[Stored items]
[Start of section]

/-! ## `State.takeHead` -/
@[simp] theorem takeHead_clock : (s.takeHead).clock = s.clock := rfl
@[simp] theorem takeHead_mode : (s.takeHead).mode = s.mode := rfl
@[simp] theorem takeHead_laneA : (s.takeHead).laneA = s.laneA := rfl
@[simp] theorem takeHead_laneB : (s.takeHead).laneB = s.laneB := rfl
@[simp] theorem takeHead_tap : (s.takeHead).tap = s.tap := rfl
@[simp] theorem takeHead_ref : (s.takeHead).ref = s.ref := rfl
@[simp] theorem takeHead_busTrackers : (s.takeHead).busTrackers = s.busTrackers := rfl
@[simp] theorem takeHead_queue : (s.takeHead).queue = s.queue := rfl
@[simp] theorem takeHead_idCounter : (s.takeHead).idCounter = s.idCounter := rfl
@[simp] theorem takeHead_generation : (s.takeHead).generation = s.generation := rfl
@[simp] theorem takeHead_cues : (s.takeHead).cues = s.cues := rfl
@[simp] theorem takeHead_presets : (s.takeHead).presets = s.presets := rfl
@[simp] theorem takeHead_strobe : (s.takeHead).strobe = s.strobe := rfl
@[simp] theorem takeHead_pins : (s.takeHead).pins = s.pins := rfl
@[simp] theorem takeHead_channels : (s.takeHead).channels = s.channels := rfl
@[simp] theorem takeHead_breaks : (s.takeHead).breaks = s.breaks := rfl
@[simp] theorem takeHead_handovers : (s.takeHead).handovers = s.handovers := rfl
@[simp] theorem takeHead_known : (s.takeHead).known = s.known := rfl
@[simp] theorem takeHead_bus : (s.takeHead).bus = s.bus := rfl
@[simp] theorem takeHead_pending : (s.takeHead).pending = s.pending := rfl

/-! ## `State.reply` -/
@[simp] theorem reply_clock (type tag : Byte) (p : List Byte) (z : Bool) : (s.reply type tag p z).clock = s.clock := rfl
@[simp] theorem reply_mode (type tag : Byte) (p : List Byte) (z : Bool) : (s.reply type tag p z).mode = s.mode := rfl
@[simp] theorem reply_laneA (type tag : Byte) (p : List Byte) (z : Bool) : (s.reply type tag p z).laneA = s.laneA := rfl
@[simp] theorem reply_laneB (type tag : Byte) (p : List Byte) (z : Bool) : (s.reply type tag p z).laneB = s.laneB := rfl
@[simp] theorem reply_tap (type tag : Byte) (p : List Byte) (z : Bool) : (s.reply type tag p z).tap = s.tap := rfl
@[simp] theorem reply_ref (type tag : Byte) (p : List Byte) (z : Bool) : (s.reply type tag p z).ref = s.ref := rfl
@[simp] theorem reply_busTrackers (type tag : Byte) (p : List Byte) (z : Bool) : (s.reply type tag p z).busTrackers = s.busTrackers := rfl
@[simp] theorem reply_queue (type tag : Byte) (p : List Byte) (z : Bool) : (s.reply type tag p z).queue = s.queue := rfl
@[simp] theorem reply_idCounter (type tag : Byte) (p : List Byte) (z : Bool) : (s.reply type tag p z).idCounter = s.idCounter := rfl
@[simp] theorem reply_generation (type tag : Byte) (p : List Byte) (z : Bool) : (s.reply type tag p z).generation = s.generation := rfl
@[simp] theorem reply_cues (type tag : Byte) (p : List Byte) (z : Bool) : (s.reply type tag p z).cues = s.cues := rfl
@[simp] theorem reply_presets (type tag : Byte) (p : List Byte) (z : Bool) : (s.reply type tag p z).presets = s.presets := rfl
@[simp] theorem reply_strobe (type tag : Byte) (p : List Byte) (z : Bool) : (s.reply type tag p z).strobe = s.strobe := rfl
@[simp] theorem reply_pins (type tag : Byte) (p : List Byte) (z : Bool) : (s.reply type tag p z).pins = s.pins := rfl
@[simp] theorem reply_channels (type tag : Byte) (p : List Byte) (z : Bool) : (s.reply type tag p z).channels = s.channels := rfl
@[simp] theorem reply_breaks (type tag : Byte) (p : List Byte) (z : Bool) : (s.reply type tag p z).breaks = s.breaks := rfl
@[simp] theorem reply_handovers (type tag : Byte) (p : List Byte) (z : Bool) : (s.reply type tag p z).handovers = s.handovers := rfl
@[simp] theorem reply_known (type tag : Byte) (p : List Byte) (z : Bool) : (s.reply type tag p z).known = s.known := rfl
@[simp] theorem reply_bus (type tag : Byte) (p : List Byte) (z : Bool) : (s.reply type tag p z).bus = s.bus := rfl
@[simp] theorem reply_pending (type tag : Byte) (p : List Byte) (z : Bool) : (s.reply type tag p z).pending = s.pending := rfl

/-! ## `State.post` -/
@[simp] theorem post_clock (n : NoticeBody) : (s.post n).clock = s.clock := by simp only [State.post]; split <;> (try split) <;> rfl
@[simp] theorem post_mode (n : NoticeBody) : (s.post n).mode = s.mode := by simp only [State.post]; split <;> (try split) <;> rfl
@[simp] theorem post_laneA (n : NoticeBody) : (s.post n).laneA = s.laneA := by simp only [State.post]; split <;> (try split) <;> rfl
@[simp] theorem post_laneB (n : NoticeBody) : (s.post n).laneB = s.laneB := by simp only [State.post]; split <;> (try split) <;> rfl
@[simp] theorem post_tap (n : NoticeBody) : (s.post n).tap = s.tap := by simp only [State.post]; split <;> (try split) <;> rfl
@[simp] theorem post_ref (n : NoticeBody) : (s.post n).ref = s.ref := by simp only [State.post]; split <;> (try split) <;> rfl
@[simp] theorem post_busTrackers (n : NoticeBody) : (s.post n).busTrackers = s.busTrackers := by simp only [State.post]; split <;> (try split) <;> rfl
@[simp] theorem post_queue (n : NoticeBody) : (s.post n).queue = s.queue := by simp only [State.post]; split <;> (try split) <;> rfl
@[simp] theorem post_idCounter (n : NoticeBody) : (s.post n).idCounter = s.idCounter := by simp only [State.post]; split <;> (try split) <;> rfl
@[simp] theorem post_generation (n : NoticeBody) : (s.post n).generation = s.generation := by simp only [State.post]; split <;> (try split) <;> rfl
@[simp] theorem post_cues (n : NoticeBody) : (s.post n).cues = s.cues := by simp only [State.post]; split <;> (try split) <;> rfl
@[simp] theorem post_presets (n : NoticeBody) : (s.post n).presets = s.presets := by simp only [State.post]; split <;> (try split) <;> rfl
@[simp] theorem post_strobe (n : NoticeBody) : (s.post n).strobe = s.strobe := by simp only [State.post]; split <;> (try split) <;> rfl
@[simp] theorem post_pins (n : NoticeBody) : (s.post n).pins = s.pins := by simp only [State.post]; split <;> (try split) <;> rfl
@[simp] theorem post_channels (n : NoticeBody) : (s.post n).channels = s.channels := by simp only [State.post]; split <;> (try split) <;> rfl
@[simp] theorem post_breaks (n : NoticeBody) : (s.post n).breaks = s.breaks := by simp only [State.post]; split <;> (try split) <;> rfl
@[simp] theorem post_handovers (n : NoticeBody) : (s.post n).handovers = s.handovers := by simp only [State.post]; split <;> (try split) <;> rfl
@[simp] theorem post_known (n : NoticeBody) : (s.post n).known = s.known := by simp only [State.post]; split <;> (try split) <;> rfl
@[simp] theorem post_bus (n : NoticeBody) : (s.post n).bus = s.bus := by simp only [State.post]; split <;> (try split) <;> rfl
@[simp] theorem post_pending (n : NoticeBody) : (s.post n).pending = s.pending := by simp only [State.post]; split <;> (try split) <;> rfl

/-! ## Reading what was written -/
@[simp] theorem lane_setLane_same (x : LaneId) (l : Lane) : (s.setLane x l).lane x = l := by cases x <;> rfl

@[simp] theorem lane_setLane_other (x : LaneId) (l : Lane) : (s.setLane x l).lane (otherLane x) = s.lane (otherLane x) := by
  cases x <;> rfl

@[simp] theorem lane_setLane_other' (x : LaneId) (l : Lane) : (s.setLane (otherLane x) l).lane x = s.lane x := by
  cases x <;> rfl

theorem lane_setLane (x y : LaneId) (l : Lane) : (s.setLane x l).lane y = if y = x then l else s.lane y := by
  cases x <;> cases y <;> rfl

@[simp] theorem lane_modLane_same (x : LaneId) (f : Lane → Lane) : (s.modLane x f).lane x = f (s.lane x) := by
  cases x <;> rfl

@[simp] theorem lane_modLane_other (x : LaneId) (f : Lane → Lane) :
    (s.modLane x f).lane (otherLane x) = s.lane (otherLane x) := by cases x <;> rfl

@[simp] theorem lane_modLane_other' (x : LaneId) (f : Lane → Lane) :
    (s.modLane (otherLane x) f).lane x = s.lane x := by cases x <;> rfl

@[simp] theorem otherLane_otherLane (x : LaneId) : otherLane (otherLane x) = x := by cases x <;> rfl

theorem otherLane_ne (x : LaneId) : otherLane x ≠ x := by cases x <;> decide

@[simp] theorem setLane_lane (x : LaneId) : s.setLane x (s.lane x) = s := by cases x <;> rfl

theorem lane_eq_of_lanes {s t : State} (a : t.laneA = s.laneA) (b : t.laneB = s.laneB) (x : LaneId) :
    t.lane x = s.lane x := by cases x <;> assumption

@[simp] theorem chan_setChan_same (n : Fin 16) (c : Channel) : (s.setChan n c).chan n = c := by
  simp [State.setChan, State.chan]

theorem chan_setChan_ne (n m : Fin 16) (c : Channel) (h : m ≠ n) : (s.setChan n c).chan m = s.chan m := by
  have : n.val ≠ m.val := fun e => h (Fin.ext e.symm)
  simp [State.setChan, State.chan, Vector.getElem_set_ne, this]

theorem chan_setChan (n m : Fin 16) (c : Channel) : (s.setChan n c).chan m = if m = n then c else s.chan m := by
  by_cases h : m = n
  · subst h; simp
  · simp [h, chan_setChan_ne]

theorem chan_modChan (n m : Fin 16) (f : Channel → Channel) :
    (s.modChan n f).chan m = if m = n then f (s.chan n) else s.chan m := chan_setChan s n m _

@[simp] theorem chan_modChan_same (n : Fin 16) (f : Channel → Channel) : (s.modChan n f).chan n = f (s.chan n) := by
  simp [chan_modChan]

theorem chan_eq_of_channels {s t : State} (h : t.channels = s.channels) (n : Fin 16) : t.chan n = s.chan n := by
  simp [State.chan, h]

theorem brk_setBrk (r q : Fin 4) (b : Option BreakRecord) : (s.setBrk r b).brk q = if q = r then b else s.brk q := by
  by_cases h : q = r
  · subst h; simp [State.setBrk, State.brk]
  · have : r.val ≠ q.val := fun e => h (Fin.ext e.symm)
    simp [State.setBrk, State.brk, Vector.getElem_set_ne, this, h]

theorem ho_setHo (r q : Fin 4) (b : Option HandoverRecord) : (s.setHo r b).ho q = if q = r then b else s.ho q := by
  by_cases h : q = r
  · subst h; simp [State.setHo, State.ho]
  · have : r.val ≠ q.val := fun e => h (Fin.ext e.symm)
    simp [State.setHo, State.ho, Vector.getElem_set_ne, this, h]

theorem busTracker_setBusTracker (n m : Fin 8) (t : BusTracker) :
    (s.setBusTracker n t).busTracker m = if m = n then t else s.busTracker m := by
  by_cases h : m = n
  · subst h; simp [State.setBusTracker, State.busTracker]
  · have : n.val ≠ m.val := fun e => h (Fin.ext e.symm)
    simp [State.setBusTracker, State.busTracker, Vector.getElem_set_ne, this, h]

/-! ## Folds over channels, records and lanes -/
/-- What every channel's update keeps, the fold over the channels keeps. -/
theorem forChannels_keeps {P : State → Prop} {f : Fin 16 → State → State} (h : ∀ n t, P t → P (f n t)) :
    P s → P (s.forChannels f) := by
  unfold State.forChannels
  generalize allChannels = l
  induction l generalizing s with
  | nil => exact id
  | cons n l ih => exact fun hp => ih (f n s) (h n s hp)

/-- What every element's update keeps, a fold keeps. -/
theorem foldl_keeps {α : Type} {P : State → Prop} {f : State → α → State} (l : List α)
    (h : ∀ t a, a ∈ l → P t → P (f t a)) : P s → P (l.foldl f s) := by
  induction l generalizing s with
  | nil => exact id
  | cons a l ih =>
    exact fun hp => ih (f s a) (fun t b hb => h t b (List.mem_cons_of_mem _ hb)) (h s a List.mem_cons_self hp)

/-- A field that every channel's update leaves alone is left alone by the fold. -/
theorem forChannels_frame {α : Type} (field : State → α) {f : Fin 16 → State → State}
    (h : ∀ n t, field (f n t) = field t) : field (s.forChannels f) = field s :=
  forChannels_keeps (P := fun t => field t = field s) s (fun n t ht => (h n t).trans ht) rfl

/-- A fold in which each channel's update touches that channel alone, and depends on it alone, updates every
channel. -/
theorem forChannels_chan {f : Fin 16 → State → State} {g : Fin 16 → Channel → Channel}
    (h : ∀ n t m, (f n t).chan m = if m = n then g n (t.chan n) else t.chan m) (m : Fin 16) :
    (s.forChannels f).chan m = g m (s.chan m) := by
  unfold State.forChannels allChannels
  simp only [List.foldl_cons, List.foldl_nil, h]
  fin_cases m <;> rfl

end Sys2Proof.Machine
end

[End of section]

- Task brief -
Make a list of all lines in the data that contain "subst".

- Exercise answer -
  · subst h; simp
  · subst h; simp [State.setBrk, State.brk]
  · subst h; simp [State.setHo, State.ho]
  · subst h; simp [State.setBusTracker, State.busTracker]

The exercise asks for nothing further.